I don't see why it should be gender specific?


----------



## gravityfalls (Jan 1, 2021)

I love chocolate. I like chicken, salads and potatoes.


----------



## wums (Nov 25, 2013)

Actually I find chocolate pretty hard to resist. (I prefer dark chocolate) Cheese… eh, not on its own. I like it but wouldn’t crave it. I built up an iced coffee addiction in the summer that is still persisting into the cold weather. Other than that, starchy stuff. Ditto to whoever said French fries above. I do like meat but I try not to eat it too much. Just too grossed out by the meat industry.


----------



## Hexigoon (Mar 12, 2018)

For a lot of men it seems to be stuff like bacon, I don't like it at all though. The only meat I really like the taste of is fish but it's easy to feel guilt about eating meat so, not very enjoyable unless it's a vegetarian / vegan-equivalent

Mm, I don't know... maybe chocolate, donuts, mint tea, ice cream...
but I often end up starving myself and then anything I can find in the kitchen becomes irresistably yummy.


----------



## GusWriter (Jun 13, 2012)

For me it's some spice, or at least salty.
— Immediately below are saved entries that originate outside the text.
-- ==== Sys2Proof/Machine/Regs.lean ====
section
/-! DEFINITION. One operation per register file: scalar registers with S0 (R16), vector registers and predicates through
the rotating map (R81), landing of exposed results (R54), pending scalar writes (R53), the clocks, and which context a
core runs (R378, R445). Every meaning reads and writes registers through these. -/
namespace Sys2Proof.Machine

/-- A scalar register; S0 reads zero (R16). -/
def rdS (c : Core) (r : BitVec 5) : Word := if r = 0 then 0 else Sparse.get 0 c.sregs r.toNat

/-- A scalar register written; S0 discards (R16). -/
def wrS (c : Core) (r : BitVec 5) (v : Word) : Core :=
  { c with sregs := if r = 0 then c.sregs else Sparse.set 0 c.sregs r.toNat v }

/-- A scalar register written, with the cycles until a dependent bundle may issue (R55): one cycle needs no entry, since
no bundle issues earlier. -/
def wrSL (c : Core) (lat : Nat) (r : BitVec 5) (v : Word) : Core :=
  { c with sregs := if r = 0 then c.sregs else Sparse.set 0 c.sregs r.toNat v,
           pend := if r = 0 ∨ lat ≤ 1 then c.pend else c.pend ++ [(r.toNat, c.cycle + lat)] }

/-- A bundle that uses the register must wait: an earlier write is pending (R52). -/
def pending (c : Core) (r : BitVec 5) : Bool := c.pend.any (fun e => e.1 == r.toNat && decide (c.cycle < e.2))

/-- Physical vector register of a logical number (R81). -/
def physV (c : Core) (n : Nat) : Nat := if n < 32 then n else 32 + (n - 32 + c.vrb.toNat) % 32

/-- Physical predicate of a logical number (R81). -/
def physP (c : Core) (n : Nat) : Nat := if n < 8 then n else 8 + (n - 8 + c.prb.toNat) % 8

/-- A vector register by logical number. -/
def rdV (c : Core) (n : Nat) : VReg := Sparse.get VReg.zero c.vregs (physV c n)

/-- A predicate by logical number; P0 reads all ones (R16). -/
def rdP (c : Core) (n : BitVec 4) : PredBits :=
  if n = 0 then BitVec.allOnes 1024 else Sparse.get 0 c.pregs (physP c n.toNat)

/-- Bit `j` of a predicate. -/
def pbit (p : PredBits) (j : Nat) : Bool := p.toNat.testBit j

/-- The registers of a group, from logical number `n`. -/
def rdGroup (c : Core) (n w : Nat) : List VReg := (List.range w).map (fun k => rdV c (n + k))

/-- Results that a slot puts in flight: logical registers from `n` take the values, landing at the tick given (R54). The
physical registers are those of the bases of `c0`, the core at issue (R56). -/
def launchV (c0 c : Core) (lat n : Nat) (vals : List VReg) : Core :=
  { c with inflight := c.inflight ++
      (vals.zipIdx.map fun p => { land := c0.ticks + lat, kind := .vec, preg := physV c0 (n + p.2), val := p.1 }) }

/-- A predicate result put in flight; P0 discards (R84). -/
def launchP (c0 c : Core) (lat : Nat) (n : BitVec 4) (v : PredBits) : Core :=
  { c with inflight :=
      if n = 0 then c.inflight else
        c.inflight ++ [{ land := c0.ticks + lat, kind := .prd, preg := physP c0 n.toNat,
                         val := { bits := v.setWidth 4096, pz := 0 } }] }

/-- Results in order of landing tick, those of one tick in issue order (R54). -/
def insLand (f : Inflight) : List Inflight → List Inflight
  | [] => [f]
  | g :: r => if f.land < g.land then f :: g :: r else g :: insLand f r

/-- Results sorted by landing tick, later-issued after earlier-issued within a tick (R54). -/
def sortLand (l : List Inflight) : List Inflight := l.foldl (fun acc f => insLand f acc) []
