-- ==== Sys2Proof/Machine/Operands.lean ====
section
/-! DEFINITION. Operand forms of the V and M slots: elements with their poison (R79, R87), predication and merging (R82,
R83), group placement (R86), predicate sources and results (R84), and addresses of scratchpad rows (R163, R166). -/
namespace Sys2Proof.Machine

/-- An element: bits and poison. -/
structure El where
  x : Nat
  z : Bool
deriving DecidableEq, Repr

def El.zero : El := { x := 0, z := false }

/-- Elements of `b` bits of a register as they stand, the poison of each that of its lowest nibble (R87). -/
def rawEls (b : Nat) (r : VReg) : List El :=
  List.zipWith (fun x z => { x := x, z := z % 2 == 1 }) (splitEls b (4096 / b) r.bits.toNat)
    (splitEls (b / 4) (4096 / b) r.pz.toNat)

/-- Elements of a conversion format as an instruction reads them: six-bit formats ignore bits [7:6] (R79, R132). -/
def elsF (f : Nat) (r : VReg) : List El :=
  if f = 15 ∨ f = 16 then (rawEls 8 r).map (fun e => { e with x := e.x % 64 }) else rawEls (cvtBits f) r

/-- A register of elements; an element's poison fills its nibbles (R87). -/
def ofEls (b : Nat) (l : List El) : VReg :=
  { bits := .ofNat 4096 (joinEls b (l.map (·.x))),
    pz := .ofNat 1024 (joinEls (b / 4) (l.map fun e => if e.z then 2 ^ (b / 4) - 1 else 0)) }

/-- Elements of each register of a group. -/
def grpEls (c : Core) (f : Nat) (g : BitVec 8) : List (List El) := (rdGroup c (grpN g) (grpW g)).map (elsF f)

/-- Elements of a group flattened. -/
def flatEls (c : Core) (f : Nat) (g : BitVec 8) : List El := (grpEls c f g).flatten

/-- Elements of the register that a width-1 field names. -/
def oneEls (c : Core) (f : Nat) (g : BitVec 8) : List El := elsF f (rdV c (grpN g))

/-- Logical registers of a group, for parity (R91). -/
def grpRegs (g : BitVec 8) : List Nat := (List.range (grpW g)).map (· + grpN g)

/-- A list cut into pieces of length `n`, `k` of them. -/
def chunks {α : Type} (n : Nat) : Nat → List α → List (List α)
  | 0, _ => []
  | k + 1, l => l.take n :: chunks n k (l.drop n)

/-- A register whose elements of `b` bits are the new ones where the list says so; the others stand as they were, bits and
poison (R83, R87). -/
def mergeReg (b : Nat) (as : List Bool) (old : VReg) (new : List El) : VReg :=
  let v := ofEls b new
  let pick := fun (k o n : Nat) => joinEls k
    (List.zipWith (fun (a : Bool) (x : Nat × Nat) => if a then x.2 else x.1) as ((splitEls k (4096 / b) o).zip (splitEls k (4096 / b) n)))
  { bits := .ofNat 4096 (pick b old.bits.toNat v.bits.toNat), pz := .ofNat 1024 (pick (b / 4) old.pz.toNat v.pz.toNat) }

/-- A destination group under predication: merged with what it held at issue, in flight for `lat` ticks (R54, R83). -/
def putV (s0 : State) (c : Core) (lat b : Nat) (p : BitVec 4) (d : BitVec 8) (news : List (List El)) : Core :=
  launchV s0.core c lat (grpN d)
    (List.zipWith (fun old new => mergeReg b ((List.range (4096 / b)).map (pbit (rdP s0.core p))) old new)
      (rdGroup s0.core (grpN d) (grpW d)) news)

/-- A destination group written whole. -/
def putWhole (s0 : State) (c : Core) (lat b : Nat) (d : BitVec 8) (news : List (List El)) : Core :=
  launchV s0.core c lat (grpN d) (news.map (ofEls b))

/-- A result element with its source poison. -/
def resEl (z : Bool) (r : FRes) : El := { x := r.1, z := z || r.2.1 }

/-- Flags of the active positions of one register (R143). -/
def actFlags (p : PredBits) (l : List FRes) : Nat :=
  (l.zipIdx).foldl (fun a q => if pbit p q.2 then a ||| q.1.2.2 else a) 0

/-- Elements of a list at active positions, with position. -/
def activeOf {α : Type} (p : PredBits) (l : List α) : List α :=
  (l.zipIdx).filterMap fun q => if pbit p q.2 then some q.1 else none

/-- A predicate from bits, the first in bit 0. -/
def ofBits (l : List Bool) : PredBits := .ofNat 1024 (joinEls 1 (l.map fun b => if b then 1 else 0))

/-- Inverse of widening placement (R86): position i of source k from wide register 2k + (i mod 2), position i div 2. -/
def deinterleave (r : Nat) (l : List (List El)) : List El :=
  let n := (l.headD []).length
  (List.range (n * r)).map fun i => (l.getD (i % r) []).getD (i / r) El.zero

/-- Widening placement (R86): of the elements of one source register, those of wide register `h` of `r`. -/
def interleave {α : Type} (r h : Nat) (l : List α) : List α :=
  (l.zipIdx).filterMap fun q => if q.2 % r = h then some q.1 else none

/-- Address of the row instructions: a + 512·sext(IMM16) (R166). -/
def rowAddr (a : Word) (imm : BitVec 16) : Word := a + 512 * imm.signExtend 64

/-- Rows of a row address, or PAGE_PROT when one lies outside the scratchpad (R163, R166): TVAL is the byte offset of the first
row that does, the instruction's own where its first row does (log 60). -/
def rowRange (ea : Word) (w : Nat) : Except Trap (List Nat) :=
  if 0x300000 ≤ ea.toNat then .error (mkTrap codeProt 3 ea)
  else if 6144 < ea.toNat / 512 + w then .error (mkTrap codeProt 3 (ea + .ofNat 64 (512 * (6144 - ea.toNat / 512))))
  else .ok ((List.range w).map (· + ea.toNat / 512))

/-- Poison bits of the uncorrectable words of a row: 16 nibble bits for each (R181). -/
def badRowPz (c : Core) (row : Nat) : PredBits :=
  c.badRows.foldl (fun p e => if e.1 = row then p ||| (BitVec.ofNat 1024 0xFFFF <<< (16 * e.2)) else p) 0

/-- A row read by the core: its bytes, poisoned where a word is uncorrectable (R167, R181). -/
def loadRow (c : Core) (row : Nat) : VReg := { bits := getRow c row, pz := badRowPz c row }

/-- Uncorrectable words that a row read meets, logged (R181): all of the row, whichever of its bytes a VGATHER takes (log 84). -/
def logBadRows (s : State) (rows : List Nat) : State :=
  s.core.badRows.foldl (fun t e =>
    if rows.contains e.1 then
      logMc t (mcEntry 2 1 s.coreNo ((curSlot s).getD 0) (e.1 * 2 ^ 16 + e.2))
    else t) s

/-- Words of a row that a masked write covers whole become correct (R181). -/
def healRows (c : Core) (row : Nat) (mask : List Bool) : List (Nat × Nat) :=
  c.badRows.filter fun e => !(decide (e.1 = row) && ((mask.drop (8 * e.2)).take 8).all id)

/-- A masked row write (R164). -/
def writeRow (c : Core) (row : Nat) (v : Row) (mask : List Bool) : Core :=
  { c with rows := Sparse.set 0 c.rows row (maskRow (getRow c row) v mask), badRows := healRows c row mask }

/-- A whole row written. -/
def writeRowFull (c : Core) (row : Nat) (v : Row) : Core :=
  { c with rows := Sparse.set 0 c.rows row v, badRows := c.badRows.filter (fun e => decide (e.1 ≠ row)) }

end Sys2Proof.Machine
end

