-- ==== Sys2Proof/Machine/LdSt.lean ====
section
/-! DEFINITION. System registers (R62, R63), the core-local window (R61), and the scalar accesses to memory: loads, stores,
annotated forms, the constant path, atomics and fences (R71, R72, R302 to R306). -/
namespace Sys2Proof.Machine

/-- FEAT0 and FEAT1 (R402). -/
def feat0 : Word := 0x0100020000000000
def feat1 : Word := 0x0810180020500806

/-- CORE_ID (R63). -/
def coreId (s : State) : Word :=
  .ofNat 64 (pack [(7, s.coreNo), (9, 0), (6, s.pkgNo.toNat), (10, 0), (32, s.domNo.toNat)])

/-- PHASE of the context, each pending level that is due in force (R268, R270). -/
def phaseOf (s : State) : Word :=
  match curCtx s with
  | none => 0
  | some c => .ofNat 64 (phaseNow (gtimeOf s) c)

/-- A system register as MFS reads it (R62); 0 for a number that R62 does not list. -/
def sysRead (s : State) (n : Nat) : Word :=
  let c := s.core
  match n with
  | 0x000 => coreId s
  | 0x001 => feat0
  | 0x002 => feat1
  | 0x008 => c.team
  | 0x010 => c.vrb.setWidth 64
  | 0x011 => c.prb.setWidth 64
  | 0x018 => c.vflags
  | 0x020 => c.tags
  | 0x028 => phaseOf s
  | 0x029 => match curCtx s with | some x => x.phasemiss | none => 0
  | 0x030 => .ofNat 64 c.livemark
  | 0x038 => c.lanemap
  | 0x040 => .ofNat 64 c.cycle
  | 0x041 => .ofNat 64 c.ticks
  | 0x042 => gtime s
  | 0x048 => c.tvec
  | 0x049 => c.evec
  | 0x04A => c.epc
  | 0x04B => c.tcause
  | 0x04C => c.tval
  | 0x04D => c.tstat
  | 0x04E => c.tbund0
  | 0x04F => c.tbund1
  | 0x050 => c.tscr0
  | 0x051 => c.tscr1
  | 0x052 => .ofNat 64 c.lbcnt
  | _ => 0

/-- VFLAGS as a write stores it: reserved bits zero, and RM 3 as 0 (R142). -/
def vflagsIn (v : Word) : Word := (v &&& 0x1F) ||| (if bits v.toNat 9 8 = 3 then 0 else v &&& 0x300)

/-- A system register written (R62); reserved bits read zero. Numbers that no write reaches are left alone. -/
def sysWrite (c : Core) (n : Nat) (v : Word) : Core :=
  match n with
  | 0x010 => { c with vrb := v.setWidth 5 }
  | 0x011 => { c with prb := v.setWidth 3 }
  | 0x018 => { c with vflags := vflagsIn v }
  | 0x048 => { c with tvec := v }
  | 0x049 => { c with evec := v }
  | 0x04A => { c with epc := v }
  | 0x04B => { c with tcause := v &&& 0x1FFF07FF }
  | 0x04C => { c with tval := v }
  | 0x04D => { c with tstat := v &&& 3 }
  | 0x04E => { c with tbund0 := v }
  | 0x04F => { c with tbund1 := v }
  | 0x050 => { c with tscr0 := v }
  | 0x051 => { c with tscr1 := v }
  | 0x052 => { c with lbcnt := if v.toNat ≤ 256 then v.toNat else 256 }
  | _ => c

/-- A doubleword of the landing-buffer image (R58): a predicate's entry has 128 bytes and no poison. -/
def lbRead (c : Core) (off : Nat) : Word :=
  let e := Sparse.get LbEntry.empty c.lb (off / 1024)
  let o := off % 1024
  if 128 ≤ o ∧ o < 640 ∧ bits e.desc.toNat 63 56 = 2 then 0
  else if o < 512 then .ofNat 64 (rowBytes e.val.bits o 8)
  else if o < 640 then .ofNat 64 (e.val.pz.toNat / 2 ^ (8 * (o - 512)) % 2 ^ 64)
  else if o = 640 then e.desc else 0

/-- The landing-buffer image after a doubleword is written; zero areas and reserved bits discard (R10). -/
def lbWrite (c : Core) (off : Nat) (v : Word) : Core :=
  let k := off / 1024
  let e := Sparse.get LbEntry.empty c.lb k
  let o := off % 1024
  let e2 : LbEntry :=
    if o < 512 then { e with val := { e.val with bits := spliceBytes 4096 e.val.bits o 8 v.toNat } }
    else if o < 640 then { e with val := { e.val with pz := spliceBytes 1024 e.val.pz (o - 512) 8 v.toNat } }
    else if o = 640 then { e with desc := v &&& 0xFF00FF3F00000000 } else e
  { c with lb := Sparse.set LbEntry.empty c.lb k e2 }

/-- A read of the core-local window at an offset (R61); none for PAGE_PROT. -/
def winRead (s : State) (off n : Nat) : Option Nat :=
  if off < 0x20000 then some (ofBytes ((List.range n).map fun i => Sparse.get 0 s.core.cmem (off + i)))
  else if n ≠ 8 then none
  else if off < 0x30000 then
    if 0x20000 ≤ off ∧ sysListed.contains ((off - 0x20000) / 8) then some (sysRead s ((off - 0x20000) / 8)).toNat else none
  else if 0x40000 ≤ off ∧ off < 0x80000 then some (lbRead s.core (off - 0x40000)).toNat
  else none

/-- Control memory after bytes are written. -/
def cmemWrite (m : Sparse Byte) (a : Nat) : List Byte → Sparse Byte
  | [] => m
  | b :: r => cmemWrite (Sparse.set 0 m a b) (a + 1) r

/-- A write of the core-local window (R61); none for PAGE_PROT. `inh` is TSTAT.INH at issue. -/
def winWrite (inh : Bool) (c : Core) (off n : Nat) (v : Nat) : Option Core :=
  if off < 0x20000 then some { c with cmem := cmemWrite c.cmem off (toBytes n v) }
  else if n ≠ 8 then none
  else if off < 0x30000 then
    let r := (off - 0x20000) / 8
    if sysRW.contains r || (inh && sysH.contains r) then some (sysWrite c r (.ofNat 64 v)) else none
  else if 0x40000 ≤ off ∧ off < 0x80000 then (if inh then some (lbWrite c (off - 0x40000) (.ofNat 64 v)) else none)
  else none

/-- A loaded number of `n` bytes as a register value (R71). -/
def extLoad (n : Nat) (sg : Bool) (x : Nat) : Word := if sg then BitVec.ofInt 64 (signed (8 * n) x) else .ofNat 64 x

/-- What a load finds in the store buffer (R303). -/
inductive Fwd where
  | memory
  | value (v : Nat)
  | wait
deriving DecidableEq, Repr

/-- Forwarding: the youngest store that shares a byte gives its bytes when it covers the load; any other overlap waits.
Tolerant pages wait, since a reader sees the rounded value (R140). An S-kind access waits for buffered S-kind stores
(R297), and an acquire for one to its own bytes, which comes before it in SO (R301). -/
def forward (acq : Bool) (c : Core) (lf : Leaf) (pa n : Nat) : Fwd :=
  let rng : Nat × Nat := if lf.tol = 0 then (pa, pa + n) else (pa, pa + (n / tolA lf.tol + 2) * tolD lf.tol)
  if lf.kind = 0 ∧ c.sb.any (fun e => e.kind == 0 && !overlap (sbRange e) rng) ∨
      acq ∧ c.sb.any (fun e => e.kind == 0 && overlap (sbRange e) rng) then .wait else
    match c.sb.reverse.find? (fun e => overlap (sbRange e) rng) with
    | none => .memory
    | some e =>
      if e.tol = 0 ∧ lf.tol = 0 ∧ e.pa ≤ pa ∧ pa + n ≤ e.pa + e.size then
        .value (e.data / 2 ^ (8 * (pa - e.pa)) % 2 ^ (8 * n))
      else .wait

/-- The outcome of a faulting scalar access to `n` bytes (R71, R352, R357, R397). -/
def scalarFault (s : State) (slot code : Nat) (ea : Word) (n : Nat) : SlotOut :=
  if code = codeRetry then .stall
  else if code = codeCheck then .check (checkPlace s slot ea.toNat n).1 (checkPlace s slot ea.toNat n).2 (some ea)
  else .trap (mkTrap code 1 ea)

/-- Cycles from issue of a scalar global load or ATOM to its data (R55): 40 to 90 where the package's L2 holds the line, and
more elsewhere, without a bound (R446; log 7). -/
def memLat (s : State) (pa : Nat) : Nat :=
  if Config.inL2 s.freeCtr && paPkg pa == s.pkgNo.toNat then 40 + Config.latency s.freeCtr % 51
  else 91 + Config.latency s.freeCtr
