/-- VSHR (R94). -/
def semVshr (ty : BitVec 4) (p : BitVec 4) (d : BitVec 8) (a : BitVec 8) (b : BitVec 8) : Sem :=
  ewI 2 ty p d a b (shrEl ty)
/-- VSHR: a bundle that holds it. -/
def execVshr (ty : BitVec 4) (p : BitVec 4) (d : BitVec 8) (a : BitVec 8) (b : BitVec 8) (s : State) : Host.Outcome State Fault Refusal :=
  .next (issueV (semVshr ty p d a b) s)

/-- VSRA (R94). -/
def semVsra (ty : BitVec 4) (p : BitVec 4) (d : BitVec 8) (a : BitVec 8) (b : BitVec 8) : Sem :=
  ewI 2 ty p d a b (sraEl ty)
/-- VSRA: a bundle that holds it. -/
def execVsra (ty : BitVec 4) (p : BitVec 4) (d : BitVec 8) (a : BitVec 8) (b : BitVec 8) (s : State) : Host.Outcome State Fault Refusal :=
  .next (issueV (semVsra ty p d a b) s)

/-- VSHLI (R96). -/
def semVshli (ty : BitVec 4) (p : BitVec 4) (d : BitVec 8) (a : BitVec 8) (imm : BitVec 8) : Sem :=
  ew1 2 ty p d a (fun _ x => plain (shlEl ty x imm.toNat))
/-- VSHLI: a bundle that holds it. -/
def execVshli (ty : BitVec 4) (p : BitVec 4) (d : BitVec 8) (a : BitVec 8) (imm : BitVec 8) (s : State) : Host.Outcome State Fault Refusal :=
  .next (issueV (semVshli ty p d a imm) s)

/-- VSHRI (R96). -/
def semVshri (ty : BitVec 4) (p : BitVec 4) (d : BitVec 8) (a : BitVec 8) (imm : BitVec 8) : Sem :=
  ew1 2 ty p d a (fun _ x => plain (shrEl ty x imm.toNat))
/-- VSHRI: a bundle that holds it. -/
def execVshri (ty : BitVec 4) (p : BitVec 4) (d : BitVec 8) (a : BitVec 8) (imm : BitVec 8) (s : State) : Host.Outcome State Fault Refusal :=
  .next (issueV (semVshri ty p d a imm) s)

/-- VSRAI (R96). -/
def semVsrai (ty : BitVec 4) (p : BitVec 4) (d : BitVec 8) (a : BitVec 8) (imm : BitVec 8) : Sem :=
  ew1 2 ty p d a (fun _ x => plain (sraEl ty x imm.toNat))
/-- VSRAI: a bundle that holds it. -/
def execVsrai (ty : BitVec 4) (p : BitVec 4) (d : BitVec 8) (a : BitVec 8) (imm : BitVec 8) (s : State) : Host.Outcome State Fault Refusal :=
  .next (issueV (semVsrai ty p d a imm) s)

/-- VCMP (R100, R152): a poisoned or inactive position yields 0. -/
def semVcmp (ty : BitVec 4) (p : BitVec 4) (d : BitVec 4) (a : BitVec 8) (b : BitVec 8) (imm : BitVec 8) : Sem :=
  { uses := [], vreads := grpRegs a ++ grpRegs b, preads := [p.toNat],
    eff := fun s0 s =>
      predOut s0 s (if isInt ty then 2 else 4) d
        (((List.zip (oneEls s0.core ty.toNat a) (oneEls s0.core ty.toNat b)).zipIdx).map fun q =>
          pbit (rdP s0.core p) q.2 && !(q.1.1.z || q.1.2.z) &&
            (if isInt ty then iCmp imm.toNat (iv ty q.1.1.x) (iv ty q.1.2.x)
             else fCmp (fmtOf ty.toNat) imm.toNat q.1.1.x q.1.2.x)) }
/-- VCMP: a bundle that holds it. -/
def execVcmp (ty : BitVec 4) (p : BitVec 4) (d : BitVec 4) (a : BitVec 8) (b : BitVec 8) (imm : BitVec 8) (s : State) : Host.Outcome State Fault Refusal :=
  .next (issueV (semVcmp ty p d a b imm) s)
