/-- Slots of the nest's read set that it has not passed: those that this step or a later one reads. -/
def slotsLeft (n : Nest) : List Nat :=
  let l := imgLevels n.image
  let a := ((imgABase n.image : Int) + dotIdx (lvA l) n.idx).toNat
  let b := ((imgBBase n.image : Int) + dotIdx (lvB l) n.idx).toNat
  maskSlots (1 <<< a ||| 1 <<< b ||| laterMask (imgABase n.image) (lvA l) n.idx |||
    laterMask (imgBBase n.image) (lvB l) n.idx)

/-- A nest stops at an uncorrectable word (R224): its USERS counts are removed without freeing a slot. -/
def nestCheck (sk : Bool) (n : Nest) (unit place : Nat) (s : State) : State :=
  let c := setNest sk ((slotsLeft n).foldl dropUser s.core) none
  logStop unit place (endBad (if sk then 1 else 0) codeCheck n.detail (paused sk s.core) (withCore s c))

/-- After a step or the last pair step of a tuple (R209, R230): passes, level raises, and the next tuple or the end. -/
def nestAdvance (sk : Bool) (n : Nest) (s : State) : State :=
  let l := imgLevels n.image
  let a := ((imgABase n.image : Int) + dotIdx (lvA l) n.idx).toNat / 64
  let b := ((imgBBase n.image : Int) + dotIdx (lvB l) n.idx).toNat / 64
  let later := maskSlots (laterMask (imgABase n.image) (lvA l) n.idx ||| laterMask (imgBBase n.image) (lvB l) n.idx)
  let done := (if a = b then [a] else [a, b]).filter fun x => !later.contains x
  let c1 := done.foldl passSlot s.core
  let up := levelRaises l n.idx
  let c2 := if up = 0 then c1 else raiseTl c1 (4 + imgLtl n.image) up
  match nextIdx l n.idx with
  | some i => withCore s (setNest sk c2 (some { n with idx := i, pair := 0 }))
  | none => endOk (if sk then 1 else 0) n.cmd n.detail (paused sk s.core) [] (withCore s (setNest sk c2 none))

end Sys2Proof.Machine
end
Favorite foods include Carne Secca:









Or red beans and rice:









I love the flava!!!


----------



## CountZero (Sep 28, 2012)

For me it's any kind of sugary food, especially COOKIES. So much so, that I just don't keep any in the house. Way too tempting. 

And when the holidays come, and all the sweets come out - at other people's places - that's when I embarrass myself by being a complete pig. 




Oddly, I don't find chocolate all that tempting. I mean it's good, but I don't lose control over it. I had leftover chocolate candy in the house for a month or so after Halloween before it finally vanished into my stomach.


----------



## SgtPepper (Nov 22, 2016)

SgtPepper said:


> Big ones for me: chocolate, meat(steak and non-fried meat), and cheese.


And beer, one of the major food groups.


----------



## Red Panda (Aug 18, 2010)

I know men who are super choco freaks


----------